INFLUENCE OF OBESITY AND DIABETES IN THE MONKEY ON INSULIN AND GLUCAGON BINDING TO LIVER MEMBRANES

Longitudinal studies of the laboratory rhesus monkey have revealed a syndrome of carbohydrate intolerance in those that approach or become middle aged and spontaneously obese. In addition, hyperinsulinemia is present, indicating insulin resistance. In an attempt to understand the mechanism of this hormonal resistance, insulin and glucagon binding to partially purified liver membranes obtained from nonobese, nondiabetic monkeys and obese animals with or without diabetes was measured. When expressed on the basis of membrane protein content or 5′-nucleotidase activity, insulin binding was significantly reduced in both groups of obese animals as compared to age-matched controls. This impairment of insulin binding was due to decreased numbers of available receptor sites and not to a change in affinity, which was slightly increased in the obese.

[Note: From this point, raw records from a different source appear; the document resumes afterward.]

@[simp] theorem modChan_pending (c : CoreId) (ch : ChanId) (f : DxChan → DxChan) (s : State) : (modChan c ch f s).pending = s.pending := rfl
@[simp] theorem modChan_freeCtr (c : CoreId) (ch : ChanId) (f : DxChan → DxChan) (s : State) : (modChan c ch f s).freeCtr = s.freeCtr := rfl
@[simp] theorem modChan_busData (c : CoreId) (ch : ChanId) (f : DxChan → DxChan) (s : State) : (modChan c ch f s).busData = s.busData := rfl
@[simp] theorem modChan_time (c : CoreId) (ch : ChanId) (f : DxChan → DxChan) (s : State) : (modChan c ch f s).time = s.time := rfl
@[simp] theorem modChan_walkErr (c : CoreId) (ch : ChanId) (f : DxChan → DxChan) (s : State) : (modChan c ch f s).walkErr = s.walkErr := rfl
@[simp] theorem modChan_ahead (c : CoreId) (ch : ChanId) (f : DxChan → DxChan) (s : State) : (modChan c ch f s).ahead = s.ahead := rfl
@[simp] theorem modChan_haloMsgs (c : CoreId) (ch : ChanId) (f : DxChan → DxChan) (s : State) : (modChan c ch f s).haloMsgs = s.haloMsgs := rfl
@[simp] theorem modChan_haloRuns (c : CoreId) (ch : ChanId) (f : DxChan → DxChan) (s : State) : (modChan c ch f s).haloRuns = s.haloRuns := rfl
@[simp] theorem modChan_grade (c : CoreId) (ch : ChanId) (f : DxChan → DxChan) (s : State) : (modChan c ch f s).grade = s.grade := rfl
@[simp] theorem modChan_bnd (c : CoreId) (ch : ChanId) (f : DxChan → DxChan) (s : State) : (modChan c ch f s).bnd = s.bnd := rfl
@[simp] theorem modChan_sg (c : CoreId) (ch : ChanId) (f : DxChan → DxChan) (s : State) : (modChan c ch f s).sg = s.sg := rfl
@[simp] theorem modChan_dram (c : CoreId) (ch : ChanId) (f : DxChan → DxChan) (s : State) : (modChan c ch f s).dram = s.dram := rfl
@[simp] theorem modChan_staging (c : CoreId) (ch : ChanId) (f : DxChan → DxChan) (s : State) : (modChan c ch f s).staging = s.staging := rfl
@[simp] theorem modChan_host (c : CoreId) (ch : ChanId) (f : DxChan → DxChan) (s : State) : (modChan c ch f s).host = s.host := rfl
@[simp] theorem modChan_tick (c : CoreId) (ch : ChanId) (f : DxChan → DxChan) (s : State) : (modChan c ch f s).tick = s.tick := rfl
@[simp] theorem modChan_safety (c : CoreId) (ch : ChanId) (f : DxChan → DxChan) (s : State) : (modChan c ch f s).safety = s.safety := rfl
@[simp] theorem modChan_links (c : CoreId) (ch : ChanId) (f : DxChan → DxChan) (s : State) : (modChan c ch f s).links = s.links := rfl
@[simp] theorem modChan_fabric (c : CoreId) (ch : ChanId) (f : DxChan → DxChan) (s : State) : (modChan c ch f s).fabric = s.fabric := rfl
@[simp] theorem modChan_boot (c : CoreId) (ch : ChanId) (f : DxChan → DxChan) (s : State) : (modChan c ch f s).boot = s.boot := rfl

@[simp] theorem modCtl_pending (c : CoreId) (f : Ctl → Ctl) (s : State) : (modCtl c f s).pending = s.pending := rfl
@[simp] theorem modCtl_freeCtr (c : CoreId) (f : Ctl → Ctl) (s : State) : (modCtl c f s).freeCtr = s.freeCtr := rfl
@[simp] theorem modCtl_busData (c : CoreId) (f : Ctl → Ctl) (s : State) : (modCtl c f s).busData = s.busData := rfl
@[simp] theorem modCtl_time (c : CoreId) (f : Ctl → Ctl) (s : State) : (modCtl c f s).time = s.time := rfl
@[simp] theorem modCtl_walkErr (c : CoreId) (f : Ctl → Ctl) (s : State) : (modCtl c f s).walkErr = s.walkErr := rfl
@[simp] theorem modCtl_ahead (c : CoreId) (f : Ctl → Ctl) (s : State) : (modCtl c f s).ahead = s.ahead := rfl
@[simp] theorem modCtl_haloMsgs (c : CoreId) (f : Ctl → Ctl) (s : State) : (modCtl c f s).haloMsgs = s.haloMsgs := rfl
@[simp] theorem modCtl_haloRuns (c : CoreId) (f : Ctl → Ctl) (s : State) : (modCtl c f s).haloRuns = s.haloRuns := rfl
@[simp] theorem modCtl_grade (c : CoreId) (f : Ctl → Ctl) (s : State) : (modCtl c f s).grade = s.grade := rfl
@[simp] theorem modCtl_bnd (c : CoreId) (f : Ctl → Ctl) (s : State) : (modCtl c f s).bnd = s.bnd := rfl
@[simp] theorem modCtl_sg (c : CoreId) (f : Ctl → Ctl) (s : State) : (modCtl c f s).sg = s.sg := rfl
@[simp] theorem modCtl_dram (c : CoreId) (f : Ctl → Ctl) (s : State) : (modCtl c f s).dram = s.dram := rfl
@[simp] theorem modCtl_staging (c : CoreId) (f : Ctl → Ctl) (s : State) : (modCtl c f s).staging = s.staging := rfl
@[simp] theorem modCtl_host (c : CoreId) (f : Ctl → Ctl) (s : State) : (modCtl c f s).host = s.host := rfl
@[simp] theorem modCtl_tick (c : CoreId) (f : Ctl → Ctl) (s : State) : (modCtl c f s).tick = s.tick := rfl
@[simp] theorem modCtl_safety (c : CoreId) (f : Ctl → Ctl) (s : State) : (modCtl c f s).safety = s.safety := rfl
@[simp] theorem modCtl_links (c : CoreId) (f : Ctl → Ctl) (s : State) : (modCtl c f s).links = s.links := rfl
@[simp] theorem modCtl_fabric (c : CoreId) (f : Ctl → Ctl) (s : State) : (modCtl c f s).fabric = s.fabric := rfl
@[simp] theorem modCtl_boot (c : CoreId) (f : Ctl → Ctl) (s : State) : (modCtl c f s).boot = s.boot := rfl

@[simp] theorem modFx_pending (c : CoreId) (f : Fx → Fx) (s : State) : (modFx c f s).pending = s.pending := rfl
@[simp] theorem modFx_freeCtr (c : CoreId) (f : Fx → Fx) (s : State) : (modFx c f s).freeCtr = s.freeCtr := rfl
@[simp] theorem modFx_busData (c : CoreId) (f : Fx → Fx) (s : State) : (modFx c f s).busData = s.busData := rfl
@[simp] theorem modFx_time (c : CoreId) (f : Fx → Fx) (s : State) : (modFx c f s).time = s.time := rfl
@[simp] theorem modFx_walkErr (c : CoreId) (f : Fx → Fx) (s : State) : (modFx c f s).walkErr = s.walkErr := rfl
@[simp] theorem modFx_ahead (c : CoreId) (f : Fx → Fx) (s : State) : (modFx c f s).ahead = s.ahead := rfl
@[simp] theorem modFx_haloMsgs (c : CoreId) (f : Fx → Fx) (s : State) : (modFx c f s).haloMsgs = s.haloMsgs := rfl
@[simp] theorem modFx_haloRuns (c : CoreId) (f : Fx → Fx) (s : State) : (modFx c f s).haloRuns = s.haloRuns := rfl
@[simp] theorem modFx_grade (c : CoreId) (f : Fx → Fx) (s : State) : (modFx c f s).grade = s.grade := rfl
@[simp] theorem modFx_bnd (c : CoreId) (f : Fx → Fx) (s : State) : (modFx c f s).bnd = s.bnd := rfl
@[simp] theorem modFx_sg (c : CoreId) (f : Fx → Fx) (s : State) : (modFx c f s).sg = s.sg := rfl
@[simp] theorem modFx_dram (c : CoreId) (f : Fx → Fx) (s : State) : (modFx c f s).dram = s.dram := rfl
@[simp] theorem modFx_staging (c : CoreId) (f : Fx → Fx) (s : State) : (modFx c f s).staging = s.staging := rfl
@[simp] theorem modFx_host (c : CoreId) (f : Fx → Fx) (s : State) : (modFx c f s).host = s.host := rfl
@[simp] theorem modFx_tick (c : CoreId) (f : Fx → Fx) (s : State) : (modFx c f s).tick = s.tick := rfl
@[simp] theorem modFx_safety (c : CoreId) (f : Fx → Fx) (s : State) : (modFx c f s).safety = s.safety := rfl
@[simp] theorem modFx_links (c : CoreId) (f : Fx → Fx) (s : State) : (modFx c f s).links = s.links := rfl
@[simp] theorem modFx_fabric (c : CoreId) (f : Fx → Fx) (s : State) : (modFx c f s).fabric = s.fabric := rfl
@[simp] theorem modFx_boot (c : CoreId) (f : Fx → Fx) (s : State) : (modFx c f s).boot = s.boot := rfl

@[simp] theorem raiseHalt_pending (c : CoreId) (h : HaltCond) (s : State) : (raiseHalt c h s).pending = s.pending := rfl
@[simp] theorem raiseHalt_freeCtr (c : CoreId) (h : HaltCond) (s : State) : (raiseHalt c h s).freeCtr = s.freeCtr := rfl
@[simp] theorem raiseHalt_busData (c : CoreId) (h : HaltCond) (s : State) : (raiseHalt c h s).busData = s.busData := rfl
@[simp] theorem raiseHalt_time (c : CoreId) (h : HaltCond) (s : State) : (raiseHalt c h s).time = s.time := rfl
@[simp] theorem raiseHalt_walkErr (c : CoreId) (h : HaltCond) (s : State) : (raiseHalt c h s).walkErr = s.walkErr := rfl
@[simp] theorem raiseHalt_ahead (c : CoreId) (h : HaltCond) (s : State) : (raiseHalt c h s).ahead = s.ahead := rfl
@[simp] theorem raiseHalt_haloMsgs (c : CoreId) (h : HaltCond) (s : State) : (raiseHalt c h s).haloMsgs = s.haloMsgs := rfl
@[simp] theorem raiseHalt_haloRuns (c : CoreId) (h : HaltCond) (s : State) : (raiseHalt c h s).haloRuns = s.haloRuns := rfl
@[simp] theorem raiseHalt_grade (c : CoreId) (h : HaltCond) (s : State) : (raiseHalt c h s).grade = s.grade := rfl
@[simp] theorem raiseHalt_bnd (c : CoreId) (h : HaltCond) (s : State) : (raiseHalt c h s).bnd = s.bnd := rfl
@[simp] theorem raiseHalt_sg (c : CoreId) (h : HaltCond) (s : State) : (raiseHalt c h s).sg = s.sg := rfl
@[simp] theorem raiseHalt_dram (c : CoreId) (h : HaltCond) (s : State) : (raiseHalt c h s).dram = s.dram := rfl
@[simp] theorem raiseHalt_staging (c : CoreId) (h : HaltCond) (s : State) : (raiseHalt c h s).staging = s.staging := rfl
@[simp] theorem raiseHalt_host (c : CoreId) (h : HaltCond) (s : State) : (raiseHalt c h s).host = s.host := rfl
@[simp] theorem raiseHalt_tick (c : CoreId) (h : HaltCond) (s : State) : (raiseHalt c h s).tick = s.tick := rfl
@[simp] theorem raiseHalt_safety (c : CoreId) (h : HaltCond) (s : State) : (raiseHalt c h s).safety = s.safety := rfl
@[simp] theorem raiseHalt_links (c : CoreId) (h : HaltCond) (s : State) : (raiseHalt c h s).links = s.links := rfl
@[simp] theorem raiseHalt_fabric (c : CoreId) (h : HaltCond) (s : State) : (raiseHalt c h s).fabric = s.fabric := rfl
@[simp] theorem raiseHalt_boot (c : CoreId) (h : HaltCond) (s : State) : (raiseHalt c h s).boot = s.boot := rfl
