theorem arrayFault (h : Keeps s₀ s) {c : CoreId} {f : ArrayFinding} : Keeps s₀ (Machine.arrayFault c f s) := by
  unfold Machine.arrayFault
  split
  · exact h.arrayFaultAt
  · exact h

theorem metFault (h : Keeps s₀ s) {c : CoreId} {l : List MxMet} : Keeps s₀ (Machine.metFault c l s) := by
  cases l with
  | nil => exact h
  | cons x l => exact h.arrayFaultAt

theorem loadCheck (h : Keeps s₀ s) {c : CoreId} {before : Option MxLoad} : Keeps s₀ (Machine.loadCheck c before s) := by
  unfold Machine.loadCheck
  split
  · exact h
  · exact .ite h h.metFault

theorem mxSettle (h : Keeps s₀ s) {c : CoreId} {n : Nat} : Keeps s₀ (Machine.mxSettle c n s).1 ∧ Keeps s₀ (Machine.mxSettle c n s).2 := by
  induction n generalizing s with
  | zero => exact ⟨h, h.mxCycle⟩
  | succ n ih =>
    unfold Machine.mxSettle
    dsimp only
    split
    · exact ⟨h, h.mxCycle⟩
    · exact ih h.metFault

theorem mxOutputReadFault (h : Keeps s₀ s) {c : CoreId} {n : Nat} : Keeps s₀ (Machine.mxOutputReadFault c n s) := by
  unfold Machine.mxOutputReadFault
  split
  · exact h
  · exact h.modCore.coreFault

theorem mxEcc (h : Keeps s₀ s) {c : CoreId} : Keeps s₀ (Machine.mxEcc c s) := by
  unfold Machine.mxEcc
  extract_lets settled before after old k wholeRows fresh checked
  have hchecked : Keeps s₀ checked := h.mxSettle.2.freshWords.freshWords.loadCheck
  split
  · exact hchecked
  · split
    · exact hchecked.mxOutputReadFault
    · exact hchecked

theorem vecFresh (h : Keeps s₀ s) {c : CoreId} {e : VecEng} {old : Core} : Keeps s₀ (Machine.vecFresh c e old s) := by
  unfold Machine.vecFresh
  split
  · exact h.freshWords
  · exact h

theorem vxCycles (h : Keeps s₀ s) {c : CoreId} {old : Core} : Keeps s₀ (Machine.modCore c (vxCycle old) s) := h.modCore fun _ hk => vxCycle_mem_wf hk
theorem wxCycles (h : Keeps s₀ s) {c : CoreId} {old : Core} : Keeps s₀ (Machine.modCore c (wxCycle old) s) := h.modCore fun _ hk => wxCycle_mem_wf hk

theorem plainCycle (h : Keeps s₀ s) {c : CoreId} : Keeps s₀ (Machine.plainCycle c s) :=
  h.mxCycle.modCore fun _ hk => wxCycle_mem_wf (vxCycle_mem_wf hk)

theorem eccCycle (h : Keeps s₀ s) {c : CoreId} : Keeps s₀ (Machine.eccCycle c s) := by
  unfold Machine.eccCycle
  cases vecMet s c .vx with
  | none =>
    cases vecMet s c .wx with
    | none => exact h.mxEcc.vxCycles.vecFresh.wxCycles.vecFresh
    | some cause => exact h.mxEcc.vxCycles.vecFresh.vecFault
  | some cause =>
    cases vecMet s c .wx with
    | none => exact h.mxEcc.vecFault.wxCycles.vecFresh
    | some cause' => exact h.mxEcc.vecFault.vecFault

theorem coreCycle (h : Keeps s₀ s) {c : CoreId} : Keeps s₀ (Machine.coreCycle c s) := .ite h.plainCycle h.eccCycle
theorem countCredit (h : Keeps s₀ s) {c : CoreId} {n : Nat} : Keeps s₀ (Machine.countCredit c n s) := h.modCore
theorem passCycles (h : Keeps s₀ s) {c : CoreId} {n : Nat} : Keeps s₀ (Machine.passCycles c n s) := h.countCredit.spend
theorem runCycle (h : Keeps s₀ s) {c : CoreId} : Keeps s₀ (Machine.runCycle c s) := h.coreCycle.passCycles

theorem advance (h : Keeps s₀ s) {c : CoreId} {done : State → Bool} {n : Nat} : Keeps s₀ (Machine.advance c done n s) := by
  induction n generalizing s with
  | zero => exact h
  | succ n ih => exact .ite h (ih h.runCycle)

theorem vecFinished (h : Keeps s₀ s) {c : CoreId} {e : VecEng} {n : Nat} :
    Keeps s₀ (Machine.modCore c (match e with | .vx => vxFinish n | .wx => wxFinish n) s) := by
  cases e
  · exact h.modCore fun _ hk => vxFinish_mem_wf hk
  · exact h.modCore fun _ hk => wxFinish_mem_wf hk

theorem vecRunPlain (h : Keeps s₀ s) {c : CoreId} {e : VecEng} {n : Nat} : Keeps s₀ (Machine.vecRunPlain c e n s) := by
  unfold Machine.vecRunPlain
  extract_lets t
  have hfinished : Keeps s₀ t := h.vecFinished
  split
  · exact hfinished.passCycles
  · exact hfinished

theorem vecRunRows (h : Keeps s₀ s) {c : CoreId} {e : VecEng} {n : Nat} : Keeps s₀ (Machine.vecRunRows c e n s) := by
  unfold Machine.vecRunRows
  split
  · dsimp only
    split
    · exact .ite h.vecRunPlain.freshWords.vecFault h.vecRunPlain.freshWords
    · exact h.vecRunPlain.freshWords
  · exact h.vecRunPlain

end Keeps

end Sys2Proof.Machine
end

section
-- One declaration after another: fewer threads, so that the check of the whole text keeps within its memory.
set_option Elab.async false
/-! PROOFS. The invariants of every step, continued: the data mover and the halo buffers. -/
namespace Sys2Proof.Machine
open Sys2Proof

/-- Uses of bank ports leave the memories. -/
theorem foldl_useAcc_mem_wf {l : List (Nat × List Byte)} {k : Core} (h : k.mem.wf) :
    (l.foldl (fun k w => useAcc w.1 w.2.length k) k).mem.wf :=
  foldl_mem_wf (f := fun k (w : Nat × List Byte) => useAcc w.1 w.2.length k) (fun _ _ hk => by unfold useAcc; exact hk) h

Glucagon binding was also reduced in obesity, but the difference from normal was significant only in the group with diabetes and established hyperglucagonemia. Significant inverse relationships between fasting plasma insulin concentration and hormone binding (insulin, P < 0.01; glucagon, P < 0.05) were observed. In contrast, no correlation was noted between plasma glucagon and the binding of either hormone. Diminished insulin and glucagon binding was also present in livers from two monkeys with hypothalamic obesity. These animals were heavier than those with spontaneous obesity and had plasma glucagon levels lower than normal. Although not confirmatory, the data are compatible with the concept that reduced hepatic insulin receptors are involved in the insulin resistance of a primate model which has many similarities to human obesity and nonketotic diabetes. © 1979 by The Endocrine Society.